Roberto Ammendola<sup>2</sup>, Andrea Biagioni<sup>1</sup>, Carlotta Chiarini<sup>3,1</sup>, Andrea Ciardiello<sup>3,1</sup>, Paolo Cretaro<sup>1</sup>, Ottorino Frezza<sup>1</sup>, Francesca Lo Cicero<sup>1</sup>, Alessandro Lonardo<sup>1</sup>, Michele Martinelli<sup>1</sup>, Pier Stanislao Paolucci<sup>1</sup>, Cristian Rossi<sup>1</sup>, Francesco Simula<sup>1</sup>, Matteo Turisini<sup>1</sup>, Piero Vicini<sup>1</sup>

<sup>1</sup> Istituto Nazionale di Fisica Nucleare (INFN), sezione di Roma, Rome, Italy

 $^2$ Istituto Nazionale di Fisica Nucleare (INFN), sezione di Roma Tor Vergata, Rome, Italy

 $^3$ Dipartimento di Fisica, Sapienza Università di Roma, Rome, Italy

E-mail: alessandro.lonardo@roma1.infn.it

**Abstract.** APEIRON is a framework encompassing the general architecture of a distributed heterogeneous processing platform and the corresponding software stack, from the low level device drivers up to the high level programming model. The framework is designed to be efficiently used for studying, prototyping and deploying smart trigger and data acquisition (TDAQ) systems for high energy physics experiments.

### 1. Introduction

As for the requirements imposed by applications in the class of real-time dataflow processing, FPGA devices are a good fit inasmuch as they can provide not only adequate computing, memory and I/O resources but also a smooth programming experience. High-Level Synthesis tools, after more than a decade since their appearance, are quickly reaching a technological readiness that paves the way to the adoption of these reconfigurable accelerators by a class of users much broader to that composed by skilled developers used to employ Hardware Description Language-based workflows.

The main motivation for the design and development of the APEIRON framework is that the currently available HLS tools do not natively support the deployment of applications over multiple FPGA devices, which severely chokes the scalability of problems that this approach could tackle. To overcome this limitation, we envisioned APEIRON as an extension of the Xilinx Vitis HLS framework able to support a network of FPGA devices interconnected with a low-latency direct network as the reference execution platform.
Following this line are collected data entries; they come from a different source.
-- ==== Sys2Proof/Laws/PerInstr.lean ====
section
/-! SUPPORT. Statements about every instruction, one lemma for each constructor of Instr. -/

namespace Sys2Proof.Laws.RoundTrip

set_option Elab.async false

open Sys2Proof

/-- The parcels of a well-formed instruction decode to it, whatever stands after them (R23, R26, R49, R50). -/
def Statement (i : Instr) : Prop := WellFormed i = true → ∀ rest : List Parcel, decodeParcels (encode i ++ rest) = .ok i

theorem opAFields (o : OpA) (d b maj w) : (⟨Fields.guard ⟨b, o.a.toBits, d, maj, w, o.g.neg, o.g.p⟩, Src.ofBits o.a.toBits⟩ : OpA) = o := by
  simp only [Fields.guard, Src.ofBits_toBits]
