/-- While the host may write, a valid CH_TAIL write moves the tail and an invalid one is ignored, and CH_CTL restarts a stopped
chain at its entry. A JOB entry whose id is free opens its job, waiting for the slices, reserved cores and START time that it
names; a GRAPH entry opens its graph in the current phase, a used id stops the chain; PHASE and END close the current graph;
WAITC retires once its counter has reached its value; SPEC retires when it has committed or discarded its launch and the
launch is complete. Retirement, once the earlier writes of the sequencer are delivered, moves the head on, keeps SEQ, and
writes it to the progress word. Where the manual leaves a point open it follows the model's own choices, logs 36, 37, 47, 88
and 89. (R313, R314, R316, R317, R318, R319, R320, R321, R333) -/
def Obligations.ChainEvents : Prop :=
  (∀ (s : State) n v, n < 16 → n < s.hub.chains.length →
    (s.hostTakes = true → v.toNat < (s.chain n).size.toNat → ∃ t, exec (.chTailWrite n v) s = .next t ∧ (t.chain n).tail = v ∧ (t.chain n).head = (s.chain n).head ∧
      ((s.chain n).stat ≠ 2 → (t.chain n).stat = if (s.chain n).head = v.toNat then 0 else 1) ∧ t.mem = s.mem) ∧
    ((s.chain n).size.toNat ≤ v.toNat → exec (.chTailWrite n v) s = .next s) ∧
    (s.hostTakes = true → (s.chain n).stat = 2 → v.getLsbD 0 = true → ∃ t, exec (.chCtlRestart n v) s = .next t ∧ (t.chain n).stat = 1 ∧ (t.chain n).reason = 0 ∧
      (t.chain n).phase = .fetch ∧ (t.chain n).head = (s.chain n).head ∧ t.mem = s.mem)) ∧
  (∀ (s : State) n bs s', Takes s n eJOB bs s' →
    let id := field bs 4 4
    ((id = 0 ∨ (s'.job? id).isSome = true) → exec (.jobEntry n) s = .next (s'.stopChain n 4)) ∧
    (id ≠ 0 → s'.job? id = none →
      let opens := (s'.chain n).job = none ∧ (∀ b, b < 4 → s'.slice.getD b 0 = entrySlice bs b) ∧
        (∀ j ∈ s'.hub.jobs, ∀ d, d < 4 → (j.2.resv.getD d 0) &&& ((entryResv bs).getD d 0) = 0) ∧
        (bits (field bs 1 1) 1 1 = 0 ∨ field bs 32 8 ≤ s'.hub.tmr)
      (¬ opens → exec (.jobEntry n) s = .next s') ∧
      (opens → ∃ t j, exec (.jobEntry n) s = .next t ∧ t.job? id = some j ∧ j.chain = n ∧ j.lock = (bits (field bs 1 1) 0 0 == 1) ∧
        j.dbg = (bits (field bs 1 1) 2 2 == 1) ∧ j.root = Word.ofN (field bs 16 8) ∧ j.asn = field bs 24 2 ∧ j.resv = entryResv bs ∧
        j.jctr = Word.ofN (field bs 72 8) ∧ j.pctr = Word.ofN (field bs 80 8) ∧ j.cancelled = false ∧
        (t.chain n).job = some id ∧ (t.chain n).phase = .retiring ∧ t.mem = s.mem ∧ t.units = s.units))) ∧
  (∀ (s : State) n bs s' jid j, Takes s n eGRAPH bs s' → (s'.chain n).job = some jid → s'.job? jid = some j →
    let gid := field bs 4 4
    ((gid = 0 ∨ (s'.openGraph gid).isSome = true) → exec (.graphEntry n) s = .next (s'.stopChain n 4)) ∧
    (gid ≠ 0 → s'.openGraph gid = none → ∃ t g, exec (.graphEntry n) s = .next t ∧ t.hub.graphs = (s'.seal jid).hub.graphs ++ [g] ∧
      g.gid = gid ∧ g.jid = jid ∧ g.phase = j.phase ∧ g.gctr = Word.ofN (field bs 16 8) ∧ g.closed = false ∧ g.complete = false ∧
      (t.job? jid).bind (·.curGraph) = some g.key ∧ (t.chain n).phase = .retiring ∧ t.mem = s.mem)) ∧
  (∀ (s : State) n bs s' jid, (s'.chain n).job = some jid →
    (Takes s n ePHASE bs s' → exec (.phaseEntry n) s = .next (s'.seal jid)) ∧
    (Takes s n eEND bs s' → exec (.endEntry n) s = .next (((s'.seal jid).jobLaunches jid).foldl (fun x p =>
      if p.2.desc.specv ∧ p.2.resolved = false ∧ p.2.done.length = p.2.desc.units then x.cancelLaunch p.1 else x) (s'.seal jid)))) ∧
  (∀ (s : State) n bs s' jid j v s1, Takes s n eWAITC bs s' → (s'.chain n).job = some jid → s'.job? jid = some j →
    s'.seqCounter n j (Word.ofN (field bs 16 8)) = (.val v, s1) →
    exec (.waitcEntry n) s = .next (if field bs 24 8 ≤ v then s1.retire n else s1)) ∧
  (∀ (s : State) n jid j v s1, n < 16 → (s.chain n).stat ≠ 2 → (s.chain n).phase = .waiting → field (s.chain n).entry 0 1 = eWAITC →
    (s.chain n).job = some jid → s.job? jid = some j → s.seqCounter n j (Word.ofN (field (s.chain n).entry 16 8)) = (.val v, s1) →
    exec (.sequencerCounterReread n) s = .next (if field (s.chain n).entry 24 8 ≤ v then s1.retire n else s1)) ∧
  (∀ (s : State) lid l j v s1, s.launch? lid = some l → s.job? l.jid = some j → l.wok = false → l.cancelled = false →
    s.seqCounter (keyWctr lid) j l.wctr = (.val v, s1) →
    exec (.sequencerCounterReread (16 + lid)) s = .next (if l.wval.toNat ≤ v then s1.modLaunch lid fun l => { l with wok := true } else s1)) ∧
  (∀ (s : State) n bs s' jid l, Takes s n eSPEC bs s' → (s'.chain n).job = some jid → s'.specLaunch jid (field bs 4 4) = some l →
    l.resolved = false →
    (bits (field bs 1 1) 0 0 = 1 → exec (.specEntryDiscard n) s =
      .next ((((s'.cancelLaunch (field bs 4 4)).completeLaunch (field bs 4 4)).modChain n fun c => { c with lid := field bs 4 4 }).specRetire n (field bs 4 4))) ∧
    (bits (field bs 1 1) 0 0 = 0 → s'.cancelling (field bs 4 4) = false → ∀ done s1, s'.commit (field bs 4 4) = (done, s1) →
      exec (.specEntryCommit n) s = .next (if done then
        ((s1.completeLaunch (field bs 4 4)).modChain n fun c => { c with lid := field bs 4 4 }).specRetire n (field bs 4 4) else s1)) ∧
    (bits (field bs 1 1) 0 0 = 0 → s'.cancelling (field bs 4 4) = true → exec (.specEntryCommit n) s = .next (s'.retire n))) ∧
  (∀ (s : State) n bs s' jid l, Takes s n eSPEC bs s' → (s'.chain n).job = some jid → s'.specLaunch jid (field bs 4 4) = some l →
    l.resolved = true → (s'.chain n).lid = field bs 4 4 → bits (field bs 1 1) 0 0 = 0 →
    exec (.specEntryCommit n) s = .next ((s'.completeLaunch (field bs 4 4)).specRetire n (field bs 4 4))) ∧
  (∀ (s : State) n lid, (∀ l, s.launch? lid = some l → l.complete = true) → s.specRetire n lid = s.retire n) ∧
  (∀ (s : State) n, n < 16 → n < s.hub.chains.length → s.mem.wf = true → (s.chain n).stat ≠ 2 → (s.chain n).phase = .retiring → s.seqDelivered = true →
    let seq := field (s.chain n).entry 8 8
    let d := (s.chain n).prog.toNat / 8 * 8
    s.dpaErr d 8 false = none →
    ∃ s1 : State, exec (.chainEntryRetire n) s = .next (s1.seqStore d (leBytes 8 seq)) ∧ s1.mem = s.mem ∧
      (s1.chain n).head = ((s.chain n).head + 1) % (s.chain n).size.toNat ∧ (s1.chain n).lastSeq = some seq ∧ (s1.chain n).phase = .fetch ∧
      (s.Idle → (s1.seqStore d (leBytes 8 seq)).mem.bytes d 8 = leBytes 8 seq))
The general architecture of the APEIRON distributed processing platform includes m data sources, corresponding to the detectors or sub-detectors, feeding a sequence of n stream processing layers, making up the whole data path from readout to trigger processor (or storage server).

The processing platform features a modular and scalable low-latency network infrastructure with configurable topology. This network system represents the key element of the architecture, enabling the low-latency recombination of the data streams arriving from the different input



**Figure 1.** Recombination of data streams through specialized processing layers in an example trigger or data reduction system implemented with the APEIRON framework.

channels through the various processing layers, as shown in Figure 1.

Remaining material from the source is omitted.